摘要： CRISPR (Clustered regularly interspaced short palindromic repeats)是近几年发现的一种广泛存在于细菌和古菌中,能够应对外源DNA干扰(噬菌体、病毒、质粒等),并提供免疫机制的重复序列结构。CRISPR系统通常由同向重复序列、前导序列、间隔序列和CRISPR相关蛋白组成。本研究以醋酸发酵中常见3个属醋杆菌属(Acetobacter)、葡糖醋杆菌属(Gluconacetobacter)和葡糖杆菌属(Gluconobacter)的48个菌株为研究对象,通过其基因组上CRISPR相关基因序列的生物信息学分析,探索CRISPR位点在醋酸菌中的多态性及其进化模式。结果表明48株醋酸菌中有32株存在CRISPR结构,大部分CRISPR-Cas结构属于type I-E和type I-C类型。除了葡糖杆菌属外,葡糖醋杆菌属和醋杆菌属中的部分菌株含有II类的CRISPR-Cas系统结构(CRISPR-Cas9)。来自不同属菌株的CRISPR结构中重复序列具有较强的保守性,而且部分菌株CRISPR结构中的前导序列具有保守的motif (与基因的转录调控有关)及启动子序列。进化树分析表明cas1适合用于醋酸菌株的分类,而不同菌株间cas1基因的进化与重复序列的保守性相关,预示它们可能受相似的功能选择压力。此外,间隔序列的数量与噬菌体数量及插入序列(Insertion sequence, IS)数量有正相关的趋势,说明醋酸菌在进化过程中可能正不断受新的外源DNA入侵。醋酸菌中CRISPR结构位点的分析,为进一步研究不同醋酸菌株对醋酸胁迫耐受性差异及其基因组稳定性的分子机制奠定了基础。
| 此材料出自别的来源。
-- ==== Sys2Proof/Laws/State.lean ====
section
/-! SUPPORT. What each update of the state does to each field: one lemma a field, true by rfl. -/

namespace Sys2Proof.Machine

@[simp] theorem State.advance_fsm (s : State) : s.advance.fsm = s.fsm := rfl
@[simp] theorem State.advance_buf (s : State) : s.advance.buf = s.buf := rfl
@[simp] theorem State.advance_opR (s : State) : s.advance.opR = s.opR := rfl
@[simp] theorem State.advance_argR (s : State) : s.advance.argR = s.argR := rfl
@[simp] theorem State.advance_wcount (s : State) : s.advance.wcount = s.wcount := rfl
@[simp] theorem State.advance_acount (s : State) : s.advance.acount = s.acount := rfl
@[simp] theorem State.advance_rcount (s : State) : s.advance.rcount = s.rcount := rfl
@[simp] theorem State.advance_pollCnt (s : State) : s.advance.pollCnt = s.pollCnt := rfl
@[simp] theorem State.advance_drainLeft (s : State) : s.advance.drainLeft = s.drainLeft := rfl
@[simp] theorem State.advance_err (s : State) : s.advance.err = s.err := rfl
@[simp] theorem State.advance_busy (s : State) : s.advance.busy = s.busy := rfl
@[simp] theorem State.advance_done (s : State) : s.advance.done = s.done := rfl
@[simp] theorem State.advance_status (s : State) : s.advance.status = s.status := rfl
@[simp] theorem State.advance_resValid (s : State) : s.advance.resValid = s.resValid := rfl
@[simp] theorem State.advance_ppm (s : State) : s.advance.ppm = s.ppm := rfl
@[simp] theorem State.advance_temp (s : State) : s.advance.temp = s.temp := rfl
@[simp] theorem State.advance_result (s : State) : s.advance.result = s.result := rfl
@[simp] theorem State.advance_ckComputed (s : State) : s.advance.ckComputed = s.ckComputed := rfl
@[simp] theorem State.advance_ckReceived (s : State) : s.advance.ckReceived = s.ckReceived := rfl
@[simp] theorem State.advance_cfg (s : State) : s.advance.cfg = s.cfg := rfl
@[simp] theorem State.advance_hung (s : State) : s.advance.hung = s.hung := rfl
@[simp] theorem State.advance_inputs (s : State) : s.advance.inputs = s.inputs.tail := rfl
@[simp] theorem State.advance_tick (s : State) : s.advance.tick = s.tick + 1 := rfl
@[simp] theorem State.advance_calls (s : State) : s.advance.calls = s.calls := rfl

@[simp] theorem State.goto_fsm (s : State) (f : Fsm) : (s.goto f).fsm = f := rfl
@[simp] theorem State.goto_buf (s : State) (f : Fsm) : (s.goto f).buf = s.buf := rfl
@[simp] theorem State.goto_opR (s : State) (f : Fsm) : (s.goto f).opR = s.opR := rfl
@[simp] theorem State.goto_argR (s : State) (f : Fsm) : (s.goto f).argR = s.argR := rfl
@[simp] theorem State.goto_wcount (s : State) (f : Fsm) : (s.goto f).wcount = s.wcount := rfl
@[simp] theorem State.goto_acount (s : State) (f : Fsm) : (s.goto f).acount = s.acount := rfl
@[simp] theorem State.goto_rcount (s : State) (f : Fsm) : (s.goto f).rcount = s.rcount := rfl
@[simp] theorem State.goto_pollCnt (s : State) (f : Fsm) : (s.goto f).pollCnt = s.pollCnt := rfl
@[simp] theorem State.goto_drainLeft (s : State) (f : Fsm) : (s.goto f).drainLeft = s.drainLeft := rfl
@[simp] theorem State.goto_err (s : State) (f : Fsm) : (s.goto f).err = s.err := rfl
@[simp] theorem State.goto_busy (s : State) (f : Fsm) : (s.goto f).busy = s.busy := rfl
@[simp] theorem State.goto_done (s : State) (f : Fsm) : (s.goto f).done = s.done := rfl
@[simp] theorem State.goto_status (s : State) (f : Fsm) : (s.goto f).status = s.status := rfl
@[simp] theorem State.goto_resValid (s : State) (f : Fsm) : (s.goto f).resValid = s.resValid := rfl
@[simp] theorem State.goto_ppm (s : State) (f : Fsm) : (s.goto f).ppm = s.ppm := rfl
@[simp] theorem State.goto_temp (s : State) (f : Fsm) : (s.goto f).temp = s.temp := rfl
@[simp] theorem State.goto_result (s : State) (f : Fsm) : (s.goto f).result = s.result := rfl
@[simp] theorem State.goto_ckComputed (s : State) (f : Fsm) : (s.goto f).ckComputed = s.ckComputed := rfl
@[simp] theorem State.goto_ckReceived (s : State) (f : Fsm) : (s.goto f).ckReceived = s.ckReceived := rfl
@[simp] theorem State.goto_cfg (s : State) (f : Fsm) : (s.goto f).cfg = s.cfg := rfl
@[simp] theorem State.goto_hung (s : State) (f : Fsm) : (s.goto f).hung = s.hung := rfl
@[simp] theorem State.goto_inputs (s : State) (f : Fsm) : (s.goto f).inputs = s.inputs := rfl
@[simp] theorem State.goto_tick (s : State) (f : Fsm) : (s.goto f).tick = s.tick := rfl
@[simp] theorem State.goto_calls (s : State) (f : Fsm) : (s.goto f).calls = s.calls := rfl

@[simp] theorem State.issue_fsm (s : State) (c : Call) : (s.issue c).fsm = s.fsm := rfl
@[simp] theorem State.issue_buf (s : State) (c : Call) : (s.issue c).buf = s.buf := rfl
@[simp] theorem State.issue_opR (s : State) (c : Call) : (s.issue c).opR = s.opR := rfl
@[simp] theorem State.issue_argR (s : State) (c : Call) : (s.issue c).argR = s.argR := rfl
@[simp] theorem State.issue_wcount (s : State) (c : Call) : (s.issue c).wcount = s.wcount := rfl
@[simp] theorem State.issue_acount (s : State) (c : Call) : (s.issue c).acount = s.acount := rfl
@[simp] theorem State.issue_rcount (s : State) (c : Call) : (s.issue c).rcount = s.rcount := rfl
@[simp] theorem State.issue_pollCnt (s : State) (c : Call) : (s.issue c).pollCnt = s.pollCnt := rfl
@[simp] theorem State.issue_drainLeft (s : State) (c : Call) : (s.issue c).drainLeft = s.drainLeft := rfl
@[simp] theorem State.issue_err (s : State) (c : Call) : (s.issue c).err = s.err := rfl
@[simp] theorem State.issue_busy (s : State) (c : Call) : (s.issue c).busy = s.busy := rfl
@[simp] theorem State.issue_done (s : State) (c : Call) : (s.issue c).done = s.done := rfl
@[simp] theorem State.issue_status (s : State) (c : Call) : (s.issue c).status = s.status := rfl
@[simp] theorem State.issue_resValid (s : State) (c : Call) : (s.issue c).resValid = s.resValid := rfl
@[simp] theorem State.issue_ppm (s : State) (c : Call) : (s.issue c).ppm = s.ppm := rfl
@[simp] theorem State.issue_temp (s : State) (c : Call) : (s.issue c).temp = s.temp := rfl
@[simp] theorem State.issue_result (s : State) (c : Call) : (s.issue c).result = s.result := rfl
@[simp] theorem State.issue_ckComputed (s : State) (c : Call) : (s.issue c).ckComputed = s.ckComputed := rfl
@[simp] theorem State.issue_ckReceived (s : State) (c : Call) : (s.issue c).ckReceived = s.ckReceived := rfl
@[simp] theorem State.issue_cfg (s : State) (c : Call) : (s.issue c).cfg = s.cfg := rfl
@[simp] theorem State.issue_hung (s : State) (c : Call) : (s.issue c).hung = s.hung := rfl
@[simp] theorem State.issue_inputs (s : State) (c : Call) : (s.issue c).inputs = s.inputs := rfl
@[simp] theorem State.issue_tick (s : State) (c : Call) : (s.issue c).tick = s.tick := rfl
@[simp] theorem State.issue_calls (s : State) (c : Call) : (s.issue c).calls = c :: s.calls := rfl
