/-- Settles O8: every row that accepts the frame fixes the bytes 2, 3 and 4 of its operation's frame. -/
theorem acceptedFrameIsTheFrameOfItsOperation : Obligations.AcceptedFrameIsTheFrameOfItsOperation := by
  intro c f i dec
  have ok := isCommandFrame_of_decodeFrame dec
  rw [decodeFrame, if_neg (not_not.mpr ok)] at dec
  split at dec
  next readCo2 =>
    obtain ⟨⟨b3, b4⟩, rfl⟩ := sent_of_ok dec
    exact commandFrame_of_isCommandFrame ok readCo2 b3 b4
  split at dec
  next calZero =>
    obtain ⟨⟨b3, b4⟩, rfl⟩ := sent_of_ok dec
    exact commandFrame_of_isCommandFrame ok calZero b3 b4
  split at dec
  next calSpan =>
    cases dec
    exact commandFrame_of_isCommandFrame ok calSpan (hi8_ofNat _ _).symm (lo8_ofNat _ _).symm
  split at dec
  next setAbc =>
    split at dec
    next on =>
      obtain ⟨b3, b4⟩ := on
      cases dec
      exact commandFrame_of_isCommandFrame ok setAbc b3 b4
    next =>
      obtain ⟨⟨b3, b4⟩, rfl⟩ := sent_of_ok dec
      exact commandFrame_of_isCommandFrame ok setAbc b3 b4
  split at dec
  next setRange =>
    cases dec
    exact commandFrame_of_isCommandFrame ok setRange (hi8_ofNat _ _).symm (lo8_ofNat _ _).symm
  next => cases dec

end Sys2Proof
end

section
/-! The steps of an exchange that goes well, one lemma each (41_frame_builder.md R140, R146, 42_transport_exchange.md R161 to
R167, 60_exceptions.md R246), and the run they make up from ARGCHK to RX_READ (R178). -/

namespace Sys2Proof.Machine

section
variable {i : Instr} {s : State}

/-- START acceptance, as the meaning of the operation started (44_operations.md R220). -/
theorem exec_idle (i : Instr) (at_ : s.fsm = .idle) : exec i s = .next (s.accept i.op i.arg).advance := by
  rw [exec_eq]
  simp only [State.transition, at_, operationOf_op, operationOf_arg]

theorem exec_argchk_legal (at_ : s.fsm = .argchk) (legal : i.wellFormed = true) :
    exec i s = .next { s.after [] with fsm := .build } := by
  rw [exec_eq]
  simp only [State.transition, at_, State.argchk, operationOf_legal, legal, if_true]
  rfl

theorem exec_argchk_illegal (at_ : s.fsm = .argchk) (illegal : i.wellFormed = false) :
    exec i s = .next { s.after [] with err := 1, fsm := .complete } := by
  rw [exec_eq]
  simp only [State.transition, at_, State.argchk, operationOf_legal, illegal, Bool.false_eq_true, if_false]
  rfl

theorem exec_build (i : Instr) (at_ : s.fsm = .build) :
    exec i s = .next { s.after [] with buf := encodeFrame s.cfg i, fsm := .txWrite } := by
  rw [exec_eq, ← commandFrame_operationOf]
  simp only [State.transition, at_]
  rfl

theorem exec_txWrite (i : Instr) (at_ : s.fsm = .txWrite) (returns : s.input.returns = true) :
    exec i s = .next { s.after [.write (frameBytes s.buf)] with wcount := s.input.written, fsm := .txFlush } := by
  rw [exec_eq]
  simp only [State.transition, at_, State.txWrite, returns, if_true]
  rfl

theorem exec_txFlush_full (i : Instr) (at_ : s.fsm = .txFlush) (returns : s.input.returns = true)
    (full : 9 ≤ s.wcount) : exec i s = .next { s.after [.flush] with pollCnt := 0, fsm := .pollQ } := by
  rw [exec_eq]
  simp only [State.transition, at_, State.txFlush, returns, if_true, if_neg (Nat.not_lt.mpr full : ¬s.wcount < frameLen)]
  rfl

theorem exec_pollQ_answered (i : Instr) (at_ : s.fsm = .pollQ) (answered : 0 < s.input.available) :
    exec i s = .next { s.after [.available] with
      acount := s.input.available, pollCnt := s.pollCnt + 1, fsm := .availCheck } := by
  rw [exec_eq]
  simp only [State.transition, at_, State.pollQ, State.query_acount, answered, if_true]
  rfl

theorem exec_availCheck_nine (i : Instr) (at_ : s.fsm = .availCheck) (nine : s.acount = 9) :
    exec i s = .next { s.after [] with fsm := .rxRead } := by
  rw [exec_eq]
  simp only [State.transition, at_, State.availCheck, nine, frameLen, if_true]
  rfl

theorem exec_rxRead_full (i : Instr) (at_ : s.fsm = .rxRead) (returns : s.input.returns = true)
    (full : 9 ≤ s.input.received.length) :
    exec i s = .next { s.after [.readBytes 9] with
      rcount := 9, buf := placeReceived s.buf s.input.received, fsm := if i.op = 0 then .validate else .complete } := by
  have kept : keptCount s.input.received = 9 := Nat.min_eq_right full
  rw [exec_eq]
  simp only [State.transition, at_, State.rxRead, returns, kept, frameLen, operationOf_op, if_true, lt_irrefl, if_false]
  split <;> rfl

theorem exec_rxRead_setting (at_ : s.fsm = .rxRead) (returns : s.input.returns = true)
    (full : 9 ≤ s.input.received.length) (setting : i.op ≠ 0) :
    exec i s = .next { s.after [.readBytes 9] with
      rcount := 9, buf := placeReceived s.buf s.input.received, fsm := .complete } := by
  rw [exec_rxRead_full i at_ returns full, if_neg setting]

theorem exec_complete (i : Instr) (at_ : s.fsm = .complete) :
    exec i s = .next { s.after [] with
      status := s.err, result := resultOf i.op s.err s.ppm, busy := false, done := true, fsm := .idle } := by
  rw [exec_eq]
  simp only [State.transition, at_, operationOf_op]
  rfl

/-- The engine hangs in no call, and OP_R and ARG_R name `i` (10_state.md R35). -/
def State.performs (s : State) (i : Instr) : Prop :=
  s.hung = false ∧ decodeFields s.opR s.argR = .ok i

theorem performs_accept (hung : s.hung = false) (i : Instr) : ((s.accept i.op i.arg).advance).performs i :=
  ⟨hung, decodeFields_op_arg i⟩

theorem quiet_input {x : Input} {rest : List Input} (inputs : s.inputs = x :: rest) (undisturbed : quiet x) :
    quiet s.input := by
  rwa [State.input_cons inputs]

theorem quiet.returns {x : Input} (h : quiet x) : x.returns = true := by
  obtain ⟨-, -, returns⟩ := h
  exact returns

/-- A run whose first step is one of the operation in progress is that step's meaning, then the rest. -/
theorem run_performs {t : State} {x : Input} {rest : List Input} (k : Nat) (performs : s.performs i)
    (inputs : s.inputs = x :: rest) (undisturbed : quiet x) (meaning : exec i s = .next t)
    (running : s.fsm ≠ .idle := by simp) : s.run (k + 1) = t.run k := by
  obtain ⟨hung, dec⟩ := performs
  rw [exec_eq, Host.Outcome.next.injEq] at meaning
  rw [run_running k inputs undisturbed hung running dec, meaning]

/-- A run whose first step accepts START with the command word `w` (44_operations.md R220). -/
theorem run_started {x : Input} {rest : List Input} {w : Word} (k : Nat) (waiting : s.waiting)
    (inputs : s.inputs = x :: rest) (start : starts x w) :
    s.run (k + 1) = (s.accept (wordOp w) (wordArg w)).advance.run k := by
  obtain ⟨idle, hung⟩ := waiting
  rw [← State.input_cons inputs] at start
  obtain ⟨rst, config, pressed, word⟩ := start
  rw [run_succ k (step_accepts hung rst config idle pressed), word]

/-- From ARGCHK with a legal argument, a full write and nine bytes reported at the first query the engine comes to RX_READ
after six steps. -/
theorem run_exchange {x1 x2 x3 x4 x5 x6 : Input} {rest : List Input} (k : Nat) (at_ : s.fsm = .argchk)
    (performs : s.performs i) (legal : i.wellFormed = true)
    (inputs : s.inputs = x1 :: x2 :: x3 :: x4 :: x5 :: x6 :: rest) (undisturbed : ∀ x ∈ [x1, x2, x3, x4, x5, x6], quiet x)
    (written : 9 ≤ x3.written) (available : x5.available = 9) :
    s.run (k + 6) = State.run k { s with
      buf := encodeFrame s.cfg i, wcount := x3.written, acount := x5.available, pollCnt := 1, fsm := .rxRead, inputs := rest,
      tick := s.tick + 6, calls := .available :: .flush :: .write (frameBytes (encodeFrame s.cfg i)) :: s.calls } := by
  simp only [List.forall_mem_cons, List.not_mem_nil, false_imp_iff, implies_true, and_true] at undisturbed
  obtain ⟨q1, q2, q3, q4, q5, q6⟩ := undisturbed
  have answered : 0 < x5.available := by omega
  calc s.run (k + 6)
    _ = State.run (k + 5) { s with
        fsm := .build, inputs := x2 :: x3 :: x4 :: x5 :: x6 :: rest, tick := s.tick + 1 } :=
      run_performs _ performs inputs q1 ((exec_argchk_legal at_ legal).trans (by simp [State.after, inputs]))
        (by simp [at_])
    _ = State.run (k + 4) { s with
        buf := encodeFrame s.cfg i, fsm := .txWrite, inputs := x3 :: x4 :: x5 :: x6 :: rest, tick := s.tick + 2 } :=
      run_performs _ performs rfl q2 (exec_build i rfl)
    _ = State.run (k + 3) { s with
        buf := encodeFrame s.cfg i, wcount := x3.written, fsm := .txFlush, inputs := x4 :: x5 :: x6 :: rest,
        tick := s.tick + 3, calls := .write (frameBytes (encodeFrame s.cfg i)) :: s.calls } :=
      run_performs _ performs rfl q3 (exec_txWrite i rfl q3.returns)
    _ = State.run (k + 2) { s with
        buf := encodeFrame s.cfg i, wcount := x3.written, pollCnt := 0, fsm := .pollQ, inputs := x5 :: x6 :: rest,
        tick := s.tick + 4, calls := .flush :: .write (frameBytes (encodeFrame s.cfg i)) :: s.calls } :=
      run_performs _ performs rfl q4 (exec_txFlush_full i rfl q4.returns written)
    _ = State.run (k + 1) { s with
        buf := encodeFrame s.cfg i, wcount := x3.written, acount := x5.available, pollCnt := 1, fsm := .availCheck,
        inputs := x6 :: rest, tick := s.tick + 5,
        calls := .available :: .flush :: .write (frameBytes (encodeFrame s.cfg i)) :: s.calls } :=
      run_performs _ performs rfl q5 (exec_pollQ_answered i rfl answered)
    _ = _ := run_performs _ performs rfl q6 (exec_availCheck_nine i rfl available)

end

/-- Settles O19: START acceptance latches the operation's own code and argument. -/
theorem everyOperationIsAccepted : Obligations.EveryOperationIsAccepted :=
  fun _ _ at_ => ⟨exec_idle _ at_, exec_idle _ at_, exec_idle _ at_, exec_idle _ at_, exec_idle _ at_⟩

/-- Settles O35: after the exchange RX_READ goes past validation, and COMPLETE finds ERR as START acceptance left it. -/
theorem settingOperationSucceedsOnAnyNineBytes : Obligations.SettingOperationSucceedsOnAnyNineBytes := by
  intro s w i x0 x1 x2 x3 x4 x5 x6 x7 x8 rest waiting inputs start dec setting legal undisturbed written available received
  obtain ⟨op, arg⟩ := decodeFields_ok dec
  have exchange : ∀ x ∈ [x1, x2, x3, x4, x5, x6], quiet x := fun x hx =>
    undisturbed x (List.mem_append_left [x7, x8] hx)
  have q7 : quiet x7 := undisturbed x7 (by simp)
  have q8 : quiet x8 := undisturbed x8 (by simp)
  have ⟨_, hung⟩ := waiting
  have performs : ((s.accept i.op i.arg).advance).performs i := performs_accept hung i
  have run := calc s.run 9
    _ = (s.accept i.op i.arg).advance.run 8 := by rw [run_started 8 waiting inputs start, op, arg]
    _ = State.run 2 _ := run_exchange 2 rfl performs legal (congrArg List.tail inputs) exchange written available
    _ = State.run 1 _ := run_performs 1 performs rfl q7 (exec_rxRead_setting rfl q7.returns received setting)
    _ = .next _ := run_performs 0 performs rfl q8 (exec_complete i rfl)
  exact ⟨_, run, rfl, rfl, rfl, rfl, resultOf_setting 0 setting, rfl, rfl, rfl, rfl, rfl, rfl⟩

end Sys2Proof.Machine
end

section
/-! A word without a legal operation (30_encoding.md R110, 41_frame_builder.md R146): a reserved OP and an argument that is
not legal take the same two steps, which `State.latchedLegal` decides. -/

namespace Sys2Proof.Machine

section
variable {s : State}

theorem latchedLegal_of_decodeFields {i : Instr} (dec : decodeFields s.opR s.argR = .ok i) :
    s.latchedLegal = i.wellFormed := by
  simp only [State.latchedLegal, dec]

theorem latchedLegal_of_reserved {e : DecodeReject} (reserved : decodeFields s.opR s.argR = .error e) :
    s.latchedLegal = false := by
  simp only [State.latchedLegal, reserved]

/-- A step of an operation with a reserved OP, forwards. -/
theorem step_reserved {e : DecodeReject} (hung : s.hung = false) (undisturbed : quiet s.input) (running : s.fsm ≠ .idle)
    (reserved : decodeFields s.opR s.argR = .error e) : step s = runReserved s.opR s.argR s := by
  obtain ⟨rst, config, -⟩ := undisturbed
  rw [step_configured (configure_none config)]
  simp only [stepOn, hung, rst, running, reserved, Bool.false_eq_true, if_false]

theorem step_argchk_illegal (hung : s.hung = false) (undisturbed : quiet s.input) (at_ : s.fsm = .argchk)
    (illegal : s.latchedLegal = false) : step s = .next { s.after [] with err := 1, fsm := .complete } := by
  have running : s.fsm ≠ .idle := by simp [at_]
  cases dec : decodeFields s.opR s.argR with
  | ok i =>
    have ⟨rst, config, _⟩ := undisturbed
    rw [step_running hung rst config running dec, ← exec_eq]
    exact exec_argchk_illegal at_ (latchedLegal_of_decodeFields dec ▸ illegal)
  | error e =>
    rw [step_reserved hung undisturbed running dec]
    simp only [runReserved, at_]
    rfl

theorem step_complete (hung : s.hung = false) (undisturbed : quiet s.input) (at_ : s.fsm = .complete) :
    step s = .next { s.after [] with
      status := s.err, result := resultOf s.opR s.err s.ppm, busy := false, done := true, fsm := .idle } := by
  have running : s.fsm ≠ .idle := by simp [at_]
  cases dec : decodeFields s.opR s.argR with
  | ok i =>
    have ⟨rst, config, _⟩ := undisturbed
    have ⟨op, _⟩ := decodeFields_ok dec
    rw [step_running hung rst config running dec, ← exec_eq, exec_complete i at_, op]
  | error e =>
    rw [step_reserved hung undisturbed running dec]
    simp only [runReserved, at_]
    rfl

end

/-- Settles O36: ARGCHK rejects what START acceptance latched, and COMPLETE reports it. -/
theorem illegalWordCompletesWithInvalidArgument : Obligations.IllegalWordCompletesWithInvalidArgument := by
  intro s w x0 x1 x2 rest waiting inputs start q1 q2 illegal
  have ⟨_, hung⟩ := waiting
  have tail : ((s.accept (wordOp w) (wordArg w)).advance).inputs = x1 :: x2 :: rest := congrArg List.tail inputs
  have rejected : ((s.accept (wordOp w) (wordArg w)).advance).latchedLegal = false := by
    cases dec : decode w with
    | ok i => exact (latchedLegal_of_decodeFields (s := (s.accept _ _).advance) dec).trans (illegal i dec)
    | error e => exact latchedLegal_of_reserved (s := (s.accept _ _).advance) dec
  have run := calc s.run 3
    _ = (s.accept (wordOp w) (wordArg w)).advance.run 2 := run_started 2 waiting inputs start
    _ = State.run 1 _ := run_succ 1 (step_argchk_illegal hung (quiet_input tail q1) rfl rejected)
    _ = .next _ := run_succ 0 (step_complete hung (quiet_input (congrArg List.tail tail) q2) rfl)
  exact ⟨_, run, rfl, rfl, rfl, rfl, resultOf_failed_toInt (wordOp w) 0 (e := 1) (by decide), rfl, rfl, rfl,
    by simp [inputs]⟩

/-! The frame TX_WRITE sends (41_frame_builder.md R144). -/

theorem holdsCommandFrame_iff {s : State} :
    s.holdsCommandFrame = true ↔ ∃ i, decodeFields s.opR s.argR = .ok i ∧ s.buf = encodeFrame s.cfg i := by
  cases dec : decodeFields s.opR s.argR <;> simp [State.holdsCommandFrame, dec]

/-- While BUSY = 1 a step that answers a next state is one in which the host sets no configuration. -/
theorem config_none_of_busy {s t : State} (busy : s.busy = true) (h : step s = .next t) : s.input.config = none := by
  cases config : s.input.config with
  | none => rfl
  | some c => rw [step_refused (configure_busy config busy)] at h; cases h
关键词: 醋酸菌, CRISPR, 重复序列, 遗传进化

Abstract: The clustered regularly interspaced short palindromic repeat (CRISPR) is a widespread adaptive immunity system that exists in most archaea and many bacteria against foreign DNA, such as phages, viruses and plasmids. In general, CRISPR system consists of direct repeat, leader, spacer and CRISPR-associated sequences. Acetic acid bacteria (AAB) play an important role in industrial fermentation of vinegar and bioelectrochemistry. To investigate the polymorphism and evolution pattern of CRISPR loci in acetic acid bacteria, bioinformatic analyses were performed on 48 species from three main genera (Acetobacter, Gluconacetobacter and Gluconobacter) with whole genome sequences available from the NCBI database. The results showed that the CRISPR system existed in 32 species of the 48 strains studied. Most of the CRISPR-Cas system in AAB belonged to type I CRISPR-Cas system (subtype E and C), but type II CRISPR-Cas system which contain cas9 gene was only found in the genus Acetobacter and Gluconacetobacter. The repeat sequences of some CRISPR were highly conserved among species from different genera, and the leader sequences of some CRISPR possessed conservative motif, which was associated with regulated promoters. Moreover, phylogenetic analysis of cas1 demonstrated that they were suitable for classification of species. The conservation of cas1 genes was associated with that of repeat sequences among different strains, suggesting they were subjected to similar functional constraints. Moreover, the number of spacer was positively correlated with the number of prophages and insertion sequences, indicating the acetic acid bacteria were continually invaded by new foreign DNA. The comparative analysis of CRISR loci in acetic acid bacteria provided the basis for investigating the molecular mechanism of different acetic acid tolerance and genome stability in acetic acid bacteria.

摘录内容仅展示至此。